=== EXCERPTED RECORDS ===
-- ==== Sys2Proof/Word.lean ====
section
/-! DEFINITION. The word types of HUFFCORE: a register is `LEN_W` = 32 bits wide (spec/00_scope.md
R6, decision D27), and a raw unit is a number below `2 ^ UNIT_W`, where `UNIT_W` is a parameter (R6, D1). -/

namespace Sys2Proof

/-- A register value or a command word: `LEN_W` = 32 bits (R6, R10, R60). -/
abbrev Word := BitVec 32

/-- One raw unit (R6), a number below `2 ^ UNIT_W`: no rule adds, shifts or masks a unit (D1: "no rule depends
on the value" of `UNIT_W`), so only the host port and the record layouts read the width (log 7). -/
abbrev RawUnit := Nat

/-- One byte of the byte view of the stream (spec/20_memory.md R48). -/
abbrev Byte := BitVec 8

end Sys2Proof
end

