-- ==== Sys2Proof/Machine/Segmenter.lean ====
section
/-! DEFINITION. The Segmenter, the one unit from which the Frequency Counter and the Encoder take their
symbols (spec/40_segmenter_counter.md R75 to R77). -/

namespace Sys2Proof.Machine

/-- Ceiling division, for `b ≥ 1` (R7). -/
def cdiv (a b : Nat) : Nat := (a + b - 1) / b

/-- The number of segments, `k = cdiv(L, p)` (R76). -/
def segCount (L p : Nat) : Nat := cdiv L p

/-- `m_i = min(p, L - i * p)`, the length of segment `i` (R76). -/
def segLen (L p i : Nat) : Nat := min p (L - i * p)

/-- `n_i = cdiv(m_i, q)`, the number of symbols of segment `i` (R77). -/
def symCount (L p q i : Nat) : Nat := cdiv (segLen L p i) q

/-- `a = s_i + j * q`, the unit index at which symbol `j` of segment `i` starts (R77). -/
def symStart (p q i j : Nat) : Nat := i * p + j * q

/-- `SLEN = min(q, m_i - j * q)`, the length of symbol `j` of segment `i` (R77). -/
def symLen (L p q i j : Nat) : Nat := min q (segLen L p i - j * q)

/-- `sym(i, j)` (R77). -/
def symAt (input : List RawUnit) (p q i j : Nat) : Symbol :=
  (input.drop (symStart p q i j)).take (symLen input.length p q i j)

/-- The symbols of segment `i` in input order (R77). -/
def segSymbols (input : List RawUnit) (p q i : Nat) : List Symbol :=
  (List.range (symCount input.length p q i)).map (symAt input p q i)

/-- The segments in input order, each as its symbols (R76, R77). -/
def segments (input : List RawUnit) (p q : Nat) : List (List Symbol) :=
  (List.range (segCount input.length p)).map (segSymbols input p q)

end Sys2Proof.Machine
end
===
**EXERCISE**
In the listing above, the line containing "def segSymbols (input" and all lines after it are to be restated word for word.

**EXERCISE SOLUTION**
def segSymbols (input : List RawUnit) (p q i : Nat) : List Symbol :=
  (List.range (symCount input.length p q i)).map (symAt input p q i)

/-- The segments in input order, each as its symbols (R76, R77). -/
def segments (input : List RawUnit) (p q : Nat) : List (List Symbol) :=
  (List.range (segCount input.length p)).map (segSymbols input p q)

end Sys2Proof.Machine
end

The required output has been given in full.